Tuesday, 1 April 2014

Alastair Cook and The Monkey's Paw

The Monkey's Paw is a classic, short horror story by WW Jacobs. I first read it in a compendium that I got from the school book club, and I can still remember how terrified it made me. It's about a strange talisman that grants its owners three wishes. The couple that have it wish first for money, which they get when their son is killed in a factory accident. Their second wish is that their son be brought back to life, and their third to wish him away again when they hear his reanimated form hammering on their door in the middle of the night.

The story works entirely on the power of the imagination: all of the horror is suggested. If Jacobs had been asked to write an ending where the door is opened, whatever he had described could not have been as scary as the thought of what might be there.

It came to mind today when Alastair Cook made the classic error of telling the press that he could not explain the reasons for Kevin Pietersen's sacking, but that when they finally do come out (apparently at the end of a gagging order that runs until September), his decision would be revealed as 'brave' and 'correct'.

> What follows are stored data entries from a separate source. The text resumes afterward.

-- ==== Sys2Proof/Machine/Host.lean ====
section
/-!
DEFINITION. Sys2Proof/Machine/Host.lean: the PCI Express endpoint and the Ultra Ethernet ports (R404 to R413), and the replies of memory
requests (R280, R284).
-/

namespace Sys2Proof.Machine

/-! ## Replies (R280, R284, R309, R411) -/

/-- A host access ends: a read's bytes go to the host, or none of them as Unsupported Request; a fault is noted in the ring. -/
def hostReply (m : Pkt) (s : State) : State :=
  let bad := m.st == .faulted
  let s := if isRead m.kind then
      let d := if bad then [] else Mem.bytes m.reply 0 m.len
      { s with svc := { s.svc with hostReplies := s.svc.hostReplies ++ [(m.seq * 2 ^ 16 + m.idx, d)] } }
    else s
  if bad then ringMem m.cid m.reason m.va s else s

/-- A request of a UE port ends: its reply leaves by the port. -/
def ueReply (m : Pkt) (s : State) : State :=
  let d := if isRead m.kind && m.st != .faulted then Mem.bytes m.reply 0 m.len else []
  { s with svc := { s.svc with ueReplies := s.svc.ueReplies ++ [(m.place % 16, m.slot, d)] } }

/-- A finished request of the endpoint, of a UE port or of another device, of some kinds. -/
def foreign (s : State) (n : Nat) (ok : RKind → Bool) : Option Pkt :=
  (elemAt s.fab.pkts n).filter fun m => ok m.kind && !unperformed m && decide (2 ^ 33 ≤ m.place)

/-- A request of another device ends: its reply goes up the tree and stands before the port of its hash in the reply channel (R209), unless a port on
its way discards it (R17). -/
def farReply (n : Nat) (m : Pkt) (s : State) : State :=
  let home := homePlace s m m.sh m.w0 m.loc
  let src := m.place % 2 ^ 32
  match upPortOf s 2 src with
  | none => if linkLeft s then s else dropPkt n s
  | some u =>
    match stopPort s.fab (wayUp s.svc.bw s.svc.rw 4 home ++ [portOfPlace (welimPlace s.dev u)]) m.cid false with
    | some q => isolateAt q m.cid home (dropPkt n s)
    | none => putFlits u (waitingFlits 2 [] (requestHeader 5 m.cid home src m.gen :: byteFlits (Mem.bytes m.reply 0 m.len))) (dropPkt n s)

/-- Its reply, unless a port on its way discards it (R17). -/
def foreignReply (n : Nat) (m : Pkt) (s : State) : State :=
  if 2 ^ 35 ≤ m.place then farReply n m s
  else match stopPort s.fab (replyPorts s m) m.cid false with
  | some q => isolateAt q m.cid (homePlace s m m.sh m.w0 m.loc) (dropPkt n s)
  | none => if m.place = hostParty then hostReply m (dropPkt n s) else ueReply m (dropPkt n s)

/-- Kinds of request that MEMORY_REPLY answers. -/
def plainKind (k : RKind) : Bool := k == .get || k == .getd || k == .put || k == .putd || k == .posted

/-- MEMORY_REPLY (R280): a reply to GET, PUT, their 2-D forms or a posted atomic, or to an access from outside. -/
def execMemoryReply (n : Nat) (s : State) : Out :=
  .next (match replyFor s n plainKind with
  | some (p, m) => takeReply n m (fun s =>
    match requestOf s p m with
    | some _ => endPkt p m.slot m (if isRead m.kind then takeBytes p m s else s)
    | none => s) s
  | none =>
    match foreign s n plainKind with
    | some m => foreignReply n m s
    | none => s)

/-- ATOMIC_REPLY (R284): the stalled bundle completes with the old value. One whose request faulted completes with a value that the
spec does not state (log 6), and MEM_FAULT follows at the boundary. -/
def execAtomicReply (n : Nat) (s : State) : Out :=
  .next (match replyFor s n (· == .fetch) with
  | some (p, m) => takeReply n m (fun s =>
    match requestOf s p m with
    | some _ =>
      let (c, s) := s.takeFree
      let v := if m.st == .faulted then Config.unstated 284 c else fetched m
      let s := wakeVal p (fun w => match w with | .atomic j => if j = m.slot then some v else none | _ => none) s
      endPkt p m.slot m s
    | none => s) s
  | none =>
    match foreign s n (· == .fetch) with
    | some m => foreignReply n m s
    | none => s)

/-! ## BAR2 (R411) -/

/-- An aperture map entry of a function. -/
def apertureOf (s : State) (f j : Nat) : Aperture := FMap.get {} s.svc.apertures (f * 64 + j)

/-- The two words of an entry. -/
def apertureWord (a : Aperture) (k : Nat) : Nat := if k = 0 then b2n a.v * 2 ^ 63 + a.va else b2n a.err * 2 ^ 63 + a.cid

/-- The packets of a host access, one for each piece that R277 cuts. -/
def hostPkts (s : State) (a : Aperture) (h : HostAcc) : List Pkt :=
  let va := a.va + h.off % 2 ^ 30
  let n := if h.write then h.data.length else h.len
  let l := cutRange va n
  (List.range l.length).zip l |>.map fun e =>
    let d := if h.write then (h.data.drop (e.2.1 - va)).take e.2.2 else []
    { place := hostParty, seq := s.svc.hostSeq, idx := e.1, cid := a.cid, kind := if h.write then .put else .get, va := e.2.1
      off := e.2.1 - va, len := e.2.2, data := d, read := true }

/-- BAR2_ACCESS (R309, R373, R411): an access in a mapped slot of a context that the function owns becomes a station request; any other
completes as Unsupported Request. -/
def execBar2Access (h : HostAcc) (s : State) : Out :=
  .next (let a := apertureOf s h.func h.slot
  let seq := s.svc.hostSeq
  let y := { s with svc := { s.svc with hostSeq := seq + 1 } }
  if 64 ≤ h.slot ∨ a.v = false ∨ (s.ctx a.cid).st = .free ∨ (s.ctx a.cid).func ≠ h.func then
    if h.write then y else { y with svc := { y.svc with hostReplies := y.svc.hostReplies ++ [(seq * 2 ^ 16, [])] } }
  else y.onFab fun f => { f with pkts := f.pkts ++ hostPkts s a h })

/-- The mapped pages of a context that meet a range. -/
def pagesIn (s : State) (cid va n : Nat) : List Nat :=
  ((leavesOf s cid).filter fun e => rangesMeet e.1 (2 ^ e.2.1) va n).map fun e => e.1

/-- An entry of a function's aperture map written (R411, R293): one that names a foreign CID gets ERR and V = 0; the pages behind a mapped slot are
pinned. -/
def setAperture (f j w0 w1 : Nat) (s : State) : State :=
  if 64 ≤ j ∨ 64 ≤ f then s
  else
    let old := apertureOf s f j
    let src := 1000 + f * 64 + j
    let s := if old.v then unpin old.cid src (fun _ => true) s else s
    let cid := bits w1 11 0
    let va := bits w0 55 30 * 2 ^ 30
    let own := (s.ctx cid).st != .free && (s.ctx cid).func == f
    let a : Aperture := { v := bit w0 63 && own, va := va, err := !own, cid := cid }
    let s := { s with svc := { s.svc with apertures := FMap.put s.svc.apertures (f * 64 + j) a } }
    if a.v then pinPages cid src (pagesIn s cid va (2 ^ 30)) s else s

/-- APERTURE_MAP_WRITE (R411). Before the boot has ended and in Recovery the map is not there (R414, R418). -/
def execApertureMapWrite (f j w0 w1 : Nat) (s : State) : Out := .next (if s.svc.boot = .ready then setAperture f j w0 w1 s else s)

/-- IDE_KM_REQUEST (R408): the keys of the link stream. -/
def execIdeKmRequest (key : Nat) (s : State) : Out := .next { s with svc := { s.svc with idekey := some key } }

/-! ## Ultra Ethernet (R404 to R407) -/

/-- The kind of message that a UE packet carries. -/
def ueKind (u : UePkt) : Option MKind :=
  match u.cls with
  | 0 => some .eager
  | 1 => some .rts
  | 2 => some .cts
  | 3 => some .data
  | 5 => match u.rkind with | 0 => some .eack | 1 => some .poolFull | 2 => some .rack | 3 => some .dack | _ => none
  | 7 => match u.rkind with | 0 => some .chunk | 2 => some .abort | _ => none
  | _ => none

/-- A UE packet discarded and counted (R405, R406). -/
def ueDiscard (u : UePkt) (s : State) : State :=
  let q := portOfPlace (uePlace s.dev (u.port % 8))
  s.onFab fun f => { f with isolation := FMap.put f.isolation q (FMap.get 0 f.isolation q + 1) }

/-- The message of a UE packet under a CID, on its way from the port to its tile, or to the engine of the tile's die (R341). -/
def ueMsg (s : State) (u : UePkt) (cid : Nat) (k : MKind) : Msg :=
  let q := physPlace s cid u.dst
  { kind := k, cid := cid, src := u.src % 2 ^ 32 + 2 ^ 32 * (u.port % 8 + 1), dst := u.dst, grp := u.grp, srank := u.rank, tag := u.tag, len := u.len
    acc := u.acc, off := u.off, handle := u.handle, sdesc := u.sdesc, resume := u.resume, payload := u.payload, stime := s.gtime % 2 ^ 32
    num := u.num, chunk := u.chunk, port := if k == .abort then 1 else 0
    path := pathOf s.svc.bw s.svc.rw (uePlace s.dev (u.port % 8)) (if u.cls = 7 then engineOf q else q) }

/-- The memory requests of a UE packet (R404): 0 a read, 1 a write, 2 a fetch atomic, 3 a posted one. -/
def uePkts (u : UePkt) (cid seq : Nat) : List Pkt :=
  let base : Pkt := { place := ueParty (u.port % 8), slot := u.handle, seq := seq, cid := cid, read := true, va := u.va, len := u.len }
  let number (l : List Pkt) : List Pkt := (List.range l.length).zip l |>.map fun e => { e.2 with idx := e.1 }
  let opd (i : Nat) : Nat := leNat ((u.payload.drop (u.len * i)).take u.len)
  match u.rkind with
  | 0 => number ((cutRange u.va u.len).map fun e => { base with kind := .get, va := e.1, off := e.1 - u.va, len := e.2 })
  | 1 => number ((cutRange u.va u.payload.length).map fun e =>
      { base with kind := .put, va := e.1, off := e.1 - u.va, len := e.2, data := (u.payload.drop (e.1 - u.va)).take e.2 })
  | k =>
    if (u.len == 4 || u.len == 8) && u.va % u.len == 0 && decide (16 ≤ u.op) && decide (u.op ≤ 26) && u.op != 24 then
      [{ base with kind := if k = 2 then .fetch else .posted, op := u.op, w := u.len == 4, b := opd 0, c := opd 1 }]
    else []

/-- UE_PACKET_RECEIVE (R405, R406): taken under the CID that the job map gives its destination, or discarded and counted. -/
def execUePacketReceive (u : UePkt) (s : State) : Out :=
  .next (match s.svc.jobs.find? fun e => e.1 == u.job * 4096 + u.pid with
  | none => ueDiscard u s
  | some (_, cid) =>
    if u.cls = 4 then
      match uePkts u cid s.svc.hostSeq with
      | [] => ueDiscard u s
      | l => { s with svc := { s.svc with hostSeq := s.svc.hostSeq + 1 }, fab := { s.fab with pkts := s.fab.pkts ++ l } }
    else match ueKind u with
    | none => ueDiscard u s
    | some k => if (s.ctx cid).tiles.contains u.dst then inject (ueMsg s u cid k) s else ueDiscard u s)

end Sys2Proof.Machine
end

"I know it is frustrating to people, and it is to me too, that we have not put our side of the story but it will happen," he said.

Setting aside the implication within that statement that someone else has told theirs, Cook has now built up a big reveal that could follow him throughout the season, depending on results. According to the Telegraph, Cook persuaded the ECB that he should say something rather than nothing today. For once the ECB may have been right.

Trailing some sort of definitive revelation that surely would have leaked by now if it exists at all has set up a summer of discomfort instead of a day's worth. Cook has promised a climactic finish that he will have to describe, and as The Monkey's Paw demonstrates, the thought is often much more compelling - and convincing - than the reality.

5 comments:


  1. If the truth turns out to be that KP is really an alien from the planet Zarg (thus not qualified for England) then this "revelation" will have been worth the wait.

    But the story, whatever it turns out to be, is likely to be rather more banal. I'm not holding my breath until disclosure, anyway !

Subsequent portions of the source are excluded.